9.Irisin Enhances Angiogenesis of Mesenchymal Stem Cells to Promote Cardiac Function in Myocardial Infarction via PI3k/Akt Activation
Fan YANG ; Zhi WANG ; Bing LI ; Youfu HE ; Fawang DU ; Shui TIAN ; Yu ZHANG ; Yongyao YANG
International Journal of Stem Cells 2021;14(4):455-464
Background and Objectives:
With the growing incidence of acute myocardial infarction (MI), angiogenesis is vital for cardiac function post-MI. The role of bone marrow mesenchymal stem cells (BMSCs) in angiogenesis has been previously confirmed. Irisin is considered a potential vector for angiogenesis. The objective of the present study was to investigate the potential role of irisin in the angiogenesis of BMSCs.
Methods:
and Results: In vivo, irisin-treated BMSCs (BMSCs+irisin) were transplanted into an MI mouse model. On day 28 post-MI, blood vessel markers were detected, and cardiac function and infarct areas of mice were evaluated. In vitro, paracrine effects were assessed by examining tube formation in human umbilical vein endothelial cells (HUVECs) co-cultured with the BMSCs+irisin supernatant. The scratch wound-healing assay was performed to evaluate HUVEC migration.
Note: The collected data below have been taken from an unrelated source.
-- ==== Sys2Proof/Tests/Slice0.lean ====
section
/-! SUPPORT. Tests: the checks of well-formedness, worked cases of the manual, and for each obligation with hypotheses
a state and operands that meet them. -/

namespace Sys2Proof.Tests

open Sys2Proof Sys2Proof.Machine Sys2Proof.Config

set_option Elab.async false

/-! ### Well-formedness: each check refuses an ill-formed command -/

theorem test_refuses_long_payload : (Instr.setSection 0 (List.replicate 241 0)).wellFormed = false := by decide +kernel
theorem test_takes_full_payload : (Instr.setSection 0 (List.replicate 240 0)).wellFormed = true := by decide +kernel
theorem test_refuses_long_test_output : (Instr.testOutputLevel 0 (List.replicate 240 0)).wellFormed = false := by
  decide +kernel
theorem test_refuses_assigned_kind : (Instr.unknownKind 0x10 0 []).wellFormed = false := by decide +kernel
theorem test_refuses_kind_of_no_request : (Instr.unknownKind 0x40 0 []).wellFormed = false := by decide +kernel
theorem test_takes_unassigned_kind : (Instr.unknownKind 0x0F 0 []).wellFormed = true := by decide +kernel
theorem test_refuses_frame_error_of_no_byte : (Instr.frameError .host []).wellFormed = false := by decide +kernel
theorem test_takes_frame_error_of_a_byte : (Instr.frameError .scan [.error]).wellFormed = true := by decide +kernel
theorem test_refuses_good_printer_frame : (Instr.printerMalformedFrame 0x11 0 [0, 0, 0, 1]).wellFormed = false := by
  decide +kernel

/-! ### Worked cases of the manual -/

/-- The check value of the CRC over the characters 1 to 9 (R186). -/
theorem test_crc_check_value :
    crc16 [0x31, 0x32, 0x33, 0x34, 0x35, 0x36, 0x37, 0x38, 0x39] = 0x29B1 := by decide +kernel

/-- A SCAN_END frame by its bytes joins the intake queue; without its last byte a gap is a link error (R187). -/
theorem test_frame_by_bytes :
    let f : Frame := ⟨0x12, 7, [0, 7, 1, 0]⟩
    ((State.reset.takeBytes .scan (f.bytes.map .good)).scan.queue = [f]
      ∧ (State.reset.takeBytes .scan (f.bytes.map .good)).host.rxScan = .hunting)
    ∧ (State.reset.takeBytes .scan (f.bytes.dropLast.map .good)).host.rxScan = .receiving f.bytes.dropLast.tail
    ∧ ((State.reset.takeBytes .scan (f.bytes.dropLast.map .good)).gap .scan).scan.linkErr = 1 := by decide +kernel

/-- The step of a trend truncates toward zero (R95). -/
theorem test_trend_truncates : trendStep 3 (-1) 0 = -1 ∧ trendStep 3 0 1 = 2 ∧ trendStep 1 5 (-1) = -5 := by
  decide +kernel

/-- The serial counter and the tag counter pass over their ends (R10, R156). -/
theorem test_counters_wrap : stepTag 65535 = 1 ∧ stepSerial 99999999 = 1 ∧ pickTag [65535, 1] 65 65535 = 2 := by
  decide +kernel

/-- A position is reached within half the range (R26). -/
theorem test_reached : reached 0x800000 1 = true ∧ reached 0x800000 0 = false ∧ reached 3 0xFFFFFF = true := by
  decide +kernel

/-- A RUNOFF is final, and the kinds only rise (R6). -/
theorem test_ranking : (Disposition.runoff .lost).takes (.runoff .suspect) = false
    ∧ (Disposition.pocket 0).takes (.bin none .unscanned) = true
    ∧ (Disposition.bin none .noFit).takes (.pocket 0) = false := by decide +kernel

/-! ### States that the witnesses stand on -/

/-- A line that runs. -/
def running : State := { State.reset with run := { State.reset.run with state := .run } }

/-- A pool with one live record, index 5, at the head of a section's list. -/
def poolOf (x : Sec) (r : Record) : Pool :=
  { records := (Vector.replicate 64 {}).set 5 r
    free := (List.finRange 64).filter (fun i => decide (i ≠ 5))
    onSec := (Vector.replicate 4 []).set x.idx [5]
    tagCounter := 8 }

/-- The record of the one live strip. -/
def strip : Record := { tag := 7, loc := .s1, len := 1000, lead := 100 }

/-- A running line with one strip on S1. -/
def oneStrip (r : Record) : State := { running with pool := poolOf .s1 r }

/-- A frame at the head of the intake queue. -/
def withFrame (f : Frame) (s : State) : State := { s with scan := { s.scan with queue := [f] } }

/-- A label entry. -/
def entry (status : LabelStatus) (copies : Nat) : LabelEntry where
  serial := 9
  pocket := 2
  grade := 0
  name := Vector.replicate 8 0x41
  species := Vector.replicate 4 0x42
  lot := Vector.replicate 8 0x43
  pieces := 3
  total := 4000
  area := 0
  histogram := Vector.replicate 8 0
  closeReason := .full
  copies := copies
  status := status

/-- A label channel that holds an entry. -/
def channel (state : ChanState) (e : LabelEntry) (f : LabelChannel → LabelChannel) : State :=
  { State.reset with labels := f { State.reset.labels with state := state, queue := [e] } }

/-- A section unit changed in a state. -/
def unit (s : State) (f : SectionUnit → SectionUnit) : State := s.setSec .s1 (f (s.sec .s1))

/-- An armed pair. -/
def pairAt (shown : Combo) (dead : Nat) (timer : Option Nat) (target : Option Combo) : Pair :=
  { first := 3, second := 4, dead := dead, safe := ⟨false, false⟩, shown := shown, timer := timer, target := target }

/-- Every record of the pool but the live one is blank. -/
theorem test_pool_record (x : Sec) (r : Record) (i : Fin 64) (h : i ≠ 5) : (poolOf x r).records[i] = {} := by
  have k : 5 ≠ i.val := fun e => h (Fin.ext e.symm)
  simp [poolOf, k]

/-- One live strip on the section that its location names keeps the partition. -/
theorem test_partitioned (x : Sec) (r : Record) (loc : r.loc = locOf x) : (poolOf x r).Partitioned where
  freeNodup := List.Nodup.filter (fun i => decide (i ≠ 5)) (List.nodup_finRange 64)
  secNodup := fun y => by cases x <;> cases y <;> simp [poolOf]
  free := fun i => by
    by_cases h : i = 5
    · subst h; cases x <;> simp [poolOf, loc, locOf]
    · rw [test_pool_record x r i h]; simp [poolOf, h]
  onSec := fun y i => by
    by_cases h : i = 5
    · subst h; cases x <;> cases y <;> simp [poolOf, loc, locOf]
    · rw [test_pool_record x r i h]; cases x <;> cases y <;> simp [poolOf, h, locOf]
  blank := fun i k => by
    by_cases h : i = 5
    · subst h; cases x <;> simp [poolOf, loc, locOf] at k
    · exact test_pool_record x r i h
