-- ==== Sys2Proof/Machine/Dispatch.lean ====
section
/-! DEFINITION. Dispatch: one arm per command. -/

namespace Sys2Proof.Machine

/-- The effect of one command. -/
def exec (i : Instr) (s : State) : Host.Outcome State Fault Refusal :=
  match i with
  | .encode n => Sys2Proof.Machine.execEncode n s
  | .decode len => Sys2Proof.Machine.execDecode len s

end Sys2Proof.Machine
end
Western blotting was performed to determine PI3k/Akt pathway activation in the BMSCs+irisin group. Transplantation of BMSCs+irisin promoted greater angiogenesis, resulting in better cardiac function in the MI mouse model than in controls. In the BMSC+irisin group, HUVECs demonstrated enhanced tube formation and migration. Activation of the PI3k/Akt pathway was found to be involved in mediating the role of irisin in the angiogenesis of BMSCs.
Conclusions
In cardiovascular diseases such as MI, irisin administration can enhance angiogenesis of BMSCs and pro-mote cardiac function via the PI3k/Akt pathway, optimizing the therapeutic effect based on BMSCs transplantation.